▸ TASK DESCRIPTION
All lines from the one with "(s.setFcw v).epuLog = s.epuLog := rfl" through the end of the records below are to be given again exactly, and nothing else.

▸ TASK INPUTS
-- ==== Sys2Proof/Laws/State.lean ====
section
/-! SUPPORT. Every field after every named update of the state, so that no proof unfolds a record update. -/

namespace Sys2Proof.Machine

@[simp] theorem State.setRegs_cfg (s : State) (v : Vector Word 18) : (s.setRegs v).cfg = s.cfg := rfl
@[simp] theorem State.setRegs_regs (s : State) (v : Vector Word 18) : (s.setRegs v).regs = v := rfl
@[simp] theorem State.setRegs_pcSeg (s : State) (v : Vector Word 18) : (s.setRegs v).pcSeg = s.pcSeg := rfl
@[simp] theorem State.setRegs_pcOff (s : State) (v : Vector Word 18) : (s.setRegs v).pcOff = s.pcOff := rfl
@[simp] theorem State.setRegs_fcw (s : State) (v : Vector Word 18) : (s.setRegs v).fcw = s.fcw := rfl
@[simp] theorem State.setRegs_psapSeg (s : State) (v : Vector Word 18) : (s.setRegs v).psapSeg = s.psapSeg := rfl
@[simp] theorem State.setRegs_psapOff (s : State) (v : Vector Word 18) : (s.setRegs v).psapOff = s.psapOff := rfl
@[simp] theorem State.setRegs_refresh (s : State) (v : Vector Word 18) : (s.setRegs v).refresh = s.refresh := rfl
@[simp] theorem State.setRegs_moHigh (s : State) (v : Vector Word 18) : (s.setRegs v).moHigh = s.moHigh := rfl
@[simp] theorem State.setRegs_halted (s : State) (v : Vector Word 18) : (s.setRegs v).halted = s.halted := rfl
@[simp] theorem State.setRegs_nmiPending (s : State) (v : Vector Word 18) : (s.setRegs v).nmiPending = s.nmiPending := rfl
@[simp] theorem State.setRegs_segtrapRequest (s : State) (v : Vector Word 18) : (s.setRegs v).segtrapRequest = s.segtrapRequest := rfl
@[simp] theorem State.setRegs_viRequest (s : State) (v : Vector Word 18) : (s.setRegs v).viRequest = s.viRequest := rfl
@[simp] theorem State.setRegs_nviRequest (s : State) (v : Vector Word 18) : (s.setRegs v).nviRequest = s.nviRequest := rfl
@[simp] theorem State.setRegs_resetRequest (s : State) (v : Vector Word 18) : (s.setRegs v).resetRequest = s.resetRequest := rfl
@[simp] theorem State.setRegs_arrivals (s : State) (v : Vector Word 18) : (s.setRegs v).arrivals = s.arrivals := rfl
@[simp] theorem State.setRegs_idIn (s : State) (v : Vector Word 18) : (s.setRegs v).idIn = s.idIn := rfl
@[simp] theorem State.setRegs_ioIn (s : State) (v : Vector Word 18) : (s.setRegs v).ioIn = s.ioIn := rfl
@[simp] theorem State.setRegs_epuIn (s : State) (v : Vector Word 18) : (s.setRegs v).epuIn = s.epuIn := rfl
@[simp] theorem State.setRegs_miIn (s : State) (v : Vector Word 18) : (s.setRegs v).miIn = s.miIn := rfl
@[simp] theorem State.setRegs_ioLog (s : State) (v : Vector Word 18) : (s.setRegs v).ioLog = s.ioLog := rfl
@[simp] theorem State.setRegs_epuLog (s : State) (v : Vector Word 18) : (s.setRegs v).epuLog = s.epuLog := rfl
@[simp] theorem State.setRegs_freeCount (s : State) (v : Vector Word 18) : (s.setRegs v).freeCount = s.freeCount := rfl
@[simp] theorem State.setRegs_mem (s : State) (v : Vector Word 18) : (s.setRegs v).mem = s.mem := rfl

@[simp] theorem State.setPcOff_cfg (s : State) (v : Word) : (s.setPcOff v).cfg = s.cfg := rfl
@[simp] theorem State.setPcOff_regs (s : State) (v : Word) : (s.setPcOff v).regs = s.regs := rfl
@[simp] theorem State.setPcOff_pcSeg (s : State) (v : Word) : (s.setPcOff v).pcSeg = s.pcSeg := rfl
@[simp] theorem State.setPcOff_pcOff (s : State) (v : Word) : (s.setPcOff v).pcOff = v := rfl
@[simp] theorem State.setPcOff_fcw (s : State) (v : Word) : (s.setPcOff v).fcw = s.fcw := rfl
@[simp] theorem State.setPcOff_psapSeg (s : State) (v : Word) : (s.setPcOff v).psapSeg = s.psapSeg := rfl
@[simp] theorem State.setPcOff_psapOff (s : State) (v : Word) : (s.setPcOff v).psapOff = s.psapOff := rfl
@[simp] theorem State.setPcOff_refresh (s : State) (v : Word) : (s.setPcOff v).refresh = s.refresh := rfl
@[simp] theorem State.setPcOff_moHigh (s : State) (v : Word) : (s.setPcOff v).moHigh = s.moHigh := rfl
@[simp] theorem State.setPcOff_halted (s : State) (v : Word) : (s.setPcOff v).halted = s.halted := rfl
@[simp] theorem State.setPcOff_nmiPending (s : State) (v : Word) : (s.setPcOff v).nmiPending = s.nmiPending := rfl
@[simp] theorem State.setPcOff_segtrapRequest (s : State) (v : Word) : (s.setPcOff v).segtrapRequest = s.segtrapRequest := rfl
@[simp] theorem State.setPcOff_viRequest (s : State) (v : Word) : (s.setPcOff v).viRequest = s.viRequest := rfl
@[simp] theorem State.setPcOff_nviRequest (s : State) (v : Word) : (s.setPcOff v).nviRequest = s.nviRequest := rfl
@[simp] theorem State.setPcOff_resetRequest (s : State) (v : Word) : (s.setPcOff v).resetRequest = s.resetRequest := rfl
@[simp] theorem State.setPcOff_arrivals (s : State) (v : Word) : (s.setPcOff v).arrivals = s.arrivals := rfl
@[simp] theorem State.setPcOff_idIn (s : State) (v : Word) : (s.setPcOff v).idIn = s.idIn := rfl
@[simp] theorem State.setPcOff_ioIn (s : State) (v : Word) : (s.setPcOff v).ioIn = s.ioIn := rfl
@[simp] theorem State.setPcOff_epuIn (s : State) (v : Word) : (s.setPcOff v).epuIn = s.epuIn := rfl
@[simp] theorem State.setPcOff_miIn (s : State) (v : Word) : (s.setPcOff v).miIn = s.miIn := rfl
@[simp] theorem State.setPcOff_ioLog (s : State) (v : Word) : (s.setPcOff v).ioLog = s.ioLog := rfl
@[simp] theorem State.setPcOff_epuLog (s : State) (v : Word) : (s.setPcOff v).epuLog = s.epuLog := rfl
@[simp] theorem State.setPcOff_freeCount (s : State) (v : Word) : (s.setPcOff v).freeCount = s.freeCount := rfl
@[simp] theorem State.setPcOff_mem (s : State) (v : Word) : (s.setPcOff v).mem = s.mem := rfl

@[simp] theorem State.setFcw_cfg (s : State) (v : Fcw) : (s.setFcw v).cfg = s.cfg := rfl
@[simp] theorem State.setFcw_regs (s : State) (v : Fcw) : (s.setFcw v).regs = s.regs := rfl
@[simp] theorem State.setFcw_pcSeg (s : State) (v : Fcw) : (s.setFcw v).pcSeg = s.pcSeg := rfl
@[simp] theorem State.setFcw_pcOff (s : State) (v : Fcw) : (s.setFcw v).pcOff = s.pcOff := rfl
@[simp] theorem State.setFcw_fcw (s : State) (v : Fcw) : (s.setFcw v).fcw = v := rfl
@[simp] theorem State.setFcw_psapSeg (s : State) (v : Fcw) : (s.setFcw v).psapSeg = s.psapSeg := rfl
@[simp] theorem State.setFcw_psapOff (s : State) (v : Fcw) : (s.setFcw v).psapOff = s.psapOff := rfl
@[simp] theorem State.setFcw_refresh (s : State) (v : Fcw) : (s.setFcw v).refresh = s.refresh := rfl
@[simp] theorem State.setFcw_moHigh (s : State) (v : Fcw) : (s.setFcw v).moHigh = s.moHigh := rfl
@[simp] theorem State.setFcw_halted (s : State) (v : Fcw) : (s.setFcw v).halted = s.halted := rfl
@[simp] theorem State.setFcw_nmiPending (s : State) (v : Fcw) : (s.setFcw v).nmiPending = s.nmiPending := rfl
@[simp] theorem State.setFcw_segtrapRequest (s : State) (v : Fcw) : (s.setFcw v).segtrapRequest = s.segtrapRequest := rfl
@[simp] theorem State.setFcw_viRequest (s : State) (v : Fcw) : (s.setFcw v).viRequest = s.viRequest := rfl
@[simp] theorem State.setFcw_nviRequest (s : State) (v : Fcw) : (s.setFcw v).nviRequest = s.nviRequest := rfl
@[simp] theorem State.setFcw_resetRequest (s : State) (v : Fcw) : (s.setFcw v).resetRequest = s.resetRequest := rfl
@[simp] theorem State.setFcw_arrivals (s : State) (v : Fcw) : (s.setFcw v).arrivals = s.arrivals := rfl
@[simp] theorem State.setFcw_idIn (s : State) (v : Fcw) : (s.setFcw v).idIn = s.idIn := rfl
@[simp] theorem State.setFcw_ioIn (s : State) (v : Fcw) : (s.setFcw v).ioIn = s.ioIn := rfl
@[simp] theorem State.setFcw_epuIn (s : State) (v : Fcw) : (s.setFcw v).epuIn = s.epuIn := rfl
@[simp] theorem State.setFcw_miIn (s : State) (v : Fcw) : (s.setFcw v).miIn = s.miIn := rfl
@[simp] theorem State.setFcw_ioLog (s : State) (v : Fcw) : (s.setFcw v).ioLog = s.ioLog := rfl
@[simp] theorem State.setFcw_epuLog (s : State) (v : Fcw) : (s.setFcw v).epuLog = s.epuLog := rfl
@[simp] theorem State.setFcw_freeCount (s : State) (v : Fcw) : (s.setFcw v).freeCount = s.freeCount := rfl
@[simp] theorem State.setFcw_mem (s : State) (v : Fcw) : (s.setFcw v).mem = s.mem := rfl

▸ RESULT OF THIS EXERCISE
@[simp] theorem State.setFcw_epuLog (s : State) (v : Fcw) : (s.setFcw v).epuLog = s.epuLog := rfl
@[simp] theorem State.setFcw_freeCount (s : State) (v : Fcw) : (s.setFcw v).freeCount = s.freeCount := rfl
@[simp] theorem State.setFcw_mem (s : State) (v : Fcw) : (s.setFcw v).mem = s.mem := rfl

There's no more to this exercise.